### SUPPLIED DATA ###

-- ==== Sys2Proof/Machine/Descriptors.lean ====
section
/-! DEFINITION. Descriptors and the transfers they describe: geometry, the pieces of a transfer, the placement a run resolves to and the copy of one transfer (R65, R96, R122, R124 to R131, R156). -/

namespace Sys2Proof.Machine

/-! ### Descriptor geometry (R124 to R127) -/

/-- The format of a descriptor. -/
def Descriptor.fmt (d : Descriptor) : Fmt := (Fmt.ofCode d.format).getD .fp32
/-- Outward from scratchpad (R124). -/
def Descriptor.outward (d : Descriptor) : Bool := d.flags % 2 == 1
/-- Separate scales (R124). -/
def Descriptor.separate (d : Descriptor) : Bool := bits d.flags 1 1 == 1
/-- No-allocate in T1 (R124). -/
def Descriptor.noAlloc (d : Descriptor) : Bool := bits d.flags 2 1 == 1
/-- Prefetch (R124). -/
def Descriptor.prefetch (d : Descriptor) : Bool := bits d.flags 3 1 == 1
/-- Tile rows. -/
def Descriptor.rows (d : Descriptor) : Nat := d.rowsM1 + 1
/-- Tile columns. -/
def Descriptor.cols (d : Descriptor) : Nat := d.colsM1 + 1
/-- Tiles in the run. -/
def Descriptor.run (d : Descriptor) : Nat := d.runM1 + 1

/-- K steps of a block group (R95). -/
def blockLen (f : Fmt) : Nat := if f = .trib then 64 else 32
/-- Bytes of a block group (R95). -/
def groupBytes (f : Fmt) : Nat := if f = .trib then 1152 else 1088
/-- Bytes of a group's scale area (R95, R126). -/
def areaBytes (f : Fmt) : Nat := if f = .trib then 128 else 64
/-- Bytes of one K step's element row (R95). -/
def kRowBytes (f : Fmt) : Nat := if f = .trib then 16 else 32

/-- Bytes one tile occupies in scratchpad (R125). -/
def Descriptor.packed (d : Descriptor) : Nat :=
  match d.layout with
  | 0 => d.rows * d.cols * d.fmt.elemBits / 8
  | 1 => d.rows / blockLen d.fmt * groupBytes d.fmt
  | _ => d.rows * 48

/-- Scale bytes of one tile (R126, R127). -/
def Descriptor.scaleBytes (d : Descriptor) : Nat :=
  match d.layout with
  | 1 => d.rows / blockLen d.fmt * areaBytes d.fmt
  | 2 => d.rows * 2
  | _ => 0

/-- S of R127: the packed size, less the scale bytes when separate scales are set. -/
def Descriptor.tileBytes (d : Descriptor) : Nat := if d.separate then d.packed - d.scaleBytes else d.packed

/-- A piece of a transfer: offset from the run's local address, offset in the object, bytes. -/
structure Piece where
  loc : Nat
  off : Nat
  bytes : Nat
deriving DecidableEq, Repr

/-- The pieces of tile `t` of a run whose elements and scales start at these offsets (R125, R126). -/
def Descriptor.pieces (d : Descriptor) (offset scaleOff t : Nat) : List Piece :=
  let base := t * d.packed
  let start := offset + t * d.runStride
  if !d.separate then
    match d.layout with
    | 0 =>
      let rb := d.cols * d.fmt.elemBits / 8
      (List.range d.rows).map (fun r => ⟨base + r * rb, start + r * d.rowStride, rb⟩)
    | _ => [⟨base, start, d.packed⟩]
  else
    match d.layout with
    | 1 =>
      let bl := blockLen d.fmt; let rb := kRowBytes d.fmt; let gs := groupBytes d.fmt
      let groups := d.rows / bl
      (List.range d.rows).map (fun r => ⟨base + r / bl * gs + r % bl * rb, start + r * d.rowStride, rb⟩) ++
      (List.range groups).map (fun g =>
        ⟨base + g * gs + bl * rb, scaleOff + (t * groups + g) * d.scaleStride, areaBytes d.fmt⟩)
    | _ =>
      (List.range d.rows).map (fun r => ⟨base + r * 48, start + r * d.rowStride, 32⟩) ++
      (List.range d.rows).map (fun r => ⟨base + r * 48 + 32, scaleOff + (t * d.rows + r) * d.scaleStride, 2⟩)

/-- The pieces of a whole run. -/
def Descriptor.allPieces (d : Descriptor) (offset scaleOff : Nat) : List Piece :=
  ((List.range d.run).map (d.pieces offset scaleOff)).flatten

/-- Whether every piece of a run lies inside an object of `len` bytes (R128, R130). -/
def Descriptor.fitsIn (d : Descriptor) (offset scaleOff len : Nat) : Bool :=
  (d.allPieces offset scaleOff).all (fun p => decide (p.off + p.bytes ≤ len))

/-- Offsets of a run indexed by K (R127). -/
def Descriptor.indexed (d : Descriptor) (k : Nat) : Nat × Nat :=
  (d.offset + k * d.run * d.tileBytes, if d.separate then d.scaleOffset + k * d.run * d.scaleBytes else d.scaleOffset)

/-! ### Runs (R129 to R132) -/

/-- The placement a run's descriptor resolves to: the twin's for the shadow (R122, R399). -/
def runPlace (o : Obj) (shadow : Bool) : Option Placement :=
  if shadow then (match o.twin with
    | some t => some t
    | none => o.place)
  else o.place

/-- The job and role that a tile's moves belong to. -/
def tileShadow (s : State) (t : TileId) : Bool := match ownerOf s t with
  | some (_, .shadow) | some (_, .shadowFallback) => true
  | _ => false

/-- The object that a descriptor resolves to for a tile: the one the firmware aimed a page slot at, else that bound to its slot in the job the tile serves (R74, R209, assumption 148). -/
def descObject (s : State) (t : TileId) (d : Descriptor) : Option Nat :=
  match d.via with
  | some o => some o
  | none => match ownerOf s t with
    | some (jid, _) => (s.job? jid).bind (fun j => j.slotObj d.slot)
    | none => none

/-- The bytes of a transfer of a run, for the arbiter (R167). -/
def Run.bytes (r : Run) : Nat := r.desc.packed

/-- The local address of a run's object offset 0 (R117). -/
def runObj (s : State) (r : Run) : Option (Obj × Placement) :=
  (s.obj? r.object).bind (fun o => (runPlace o r.shadow).map (fun p => (o, p)))

/-- The bytes of a placement as a transfer's reads delivered them (R156). -/
def placeGot (s : State) (p : Placement) (got : List (Nat × List Byte)) (off n : Nat) : List Byte := match p.home s off with
  | .inl a => readGot s.mem got a n
  | .inr k => s.hostMem.read k n

/-- One piece of a transfer is copied between the scratchpad and the run's placement (R126, R131); chunk data of an idle row reads the null state, zeros, and writes no output (R240, assumption 158). -/
def copyPiece (s : State) (r : Run) (p : Placement) (got : List (Nat × List Byte)) (x : Piece) : State :=
  let a := r.localAddr + x.loc
  if r.desc.idle then (if r.desc.outward then s else scratchWrite s r.tile a (List.replicate x.bytes 0))
  else if r.desc.outward then placeStore s p x.off (scratchRead s r.tile a x.bytes)
  else scratchWrite s r.tile a (placeGot s p got x.off x.bytes)

/-- Bytes 34 to 47 of a row of the ROW layout are written as 0 by an inward move with separate scales (R96, assumption 26). -/
def padRows (s : State) (r : Run) (t : Nat) : State :=
  if r.desc.layout = 2 ∧ r.desc.separate = true ∧ r.desc.outward = false then
    forEach (List.range r.desc.rows) s (fun s i =>
      scratchWrite s r.tile (r.localAddr + t * r.desc.packed + i * 48 + 34) (List.replicate 14 0))
  else s

/-- The whole of one tile transfer: every source byte, as delivered, to its destination (R126, R131). -/
def copyTransfer (s : State) (r : Run) (t : Nat) (got : List (Nat × List Byte)) : State :=
  match runObj s r with
  | none => s
  | some (_, p) =>
    let s := forEach (r.desc.pieces r.offset r.scaleOff t) s (fun s x => copyPiece s r p got x)
    padRows s r t
/-- A tile's state in a run's cause code: 0 queued, 1 transfer, 2 restart (R138, R408). -/
def Run.cause (r : Run) : Nat :=
  if r.xfers.any (fun x => x.state == .granted) then 1
  else if r.xfers.any (fun x => x.state == .restart) then 2
  else 0

/-- Change one run of a cluster. -/
def updRun (s : State) (c id : Nat) (f : Run → Run) : State :=
  s.setCluster c { s.cluster c with runs := (s.cluster c).runs.map (fun r => if r.id = id then f r else r) }

/-- Change the transfer that a request stands for. -/
def setXfer (s : State) (q : ArbReq) (f : Xfer → Xfer) : State :=
  match q.move with
  | some (c, id, i) => updRun s c.toNat id (fun r =>
      { r with xfers := r.xfers.zipIdx.map (fun x => if x.2 = i then f x.1 else x.1) })
  | none => s

/-- The destination bytes of a failed transfer are undefined: the scratchpad's for an inward one, the placement's for an outward one (R141). -/
def spoilTransfer (s : State) (r : Run) (i : Nat) : State :=
  if r.desc.outward then match runObj s r with
    | none => s
    | some (_, p) => forEach (r.desc.pieces r.offset r.scaleOff i) s (fun s x =>
        let f := s.freeBytes x.bytes
        placeStore f.2 p x.off f.1)
  else
    let f := s.freeBytes r.desc.packed
    scratchWrite f.2 r.tile (r.localAddr + i * r.desc.packed) f.1

end Sys2Proof.Machine
end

###

PROBLEM STATEMENT –
Nothing but the lines from the first line of the data through the line with "d.rows * 48" should be returned, exactly as they appear, both ends included.

EXERCISE OUTPUT –
-- ==== Sys2Proof/Machine/Descriptors.lean ====
section
/-! DEFINITION. Descriptors and the transfers they describe: geometry, the pieces of a transfer, the placement a run resolves to and the copy of one transfer (R65, R96, R122, R124 to R131, R156). -/

namespace Sys2Proof.Machine

/-! ### Descriptor geometry (R124 to R127) -/

/-- The format of a descriptor. -/
def Descriptor.fmt (d : Descriptor) : Fmt := (Fmt.ofCode d.format).getD .fp32
/-- Outward from scratchpad (R124). -/
def Descriptor.outward (d : Descriptor) : Bool := d.flags % 2 == 1
/-- Separate scales (R124). -/
def Descriptor.separate (d : Descriptor) : Bool := bits d.flags 1 1 == 1
/-- No-allocate in T1 (R124). -/
def Descriptor.noAlloc (d : Descriptor) : Bool := bits d.flags 2 1 == 1
/-- Prefetch (R124). -/
def Descriptor.prefetch (d : Descriptor) : Bool := bits d.flags 3 1 == 1
/-- Tile rows. -/
def Descriptor.rows (d : Descriptor) : Nat := d.rowsM1 + 1
/-- Tile columns. -/
def Descriptor.cols (d : Descriptor) : Nat := d.colsM1 + 1
/-- Tiles in the run. -/
def Descriptor.run (d : Descriptor) : Nat := d.runM1 + 1

/-- K steps of a block group (R95). -/
def blockLen (f : Fmt) : Nat := if f = .trib then 64 else 32
/-- Bytes of a block group (R95). -/
def groupBytes (f : Fmt) : Nat := if f = .trib then 1152 else 1088
/-- Bytes of a group's scale area (R95, R126). -/
def areaBytes (f : Fmt) : Nat := if f = .trib then 128 else 64
/-- Bytes of one K step's element row (R95). -/
def kRowBytes (f : Fmt) : Nat := if f = .trib then 16 else 32

/-- Bytes one tile occupies in scratchpad (R125). -/
def Descriptor.packed (d : Descriptor) : Nat :=
  match d.layout with
  | 0 => d.rows * d.cols * d.fmt.elemBits / 8
  | 1 => d.rows / blockLen d.fmt * groupBytes d.fmt
  | _ => d.rows * 48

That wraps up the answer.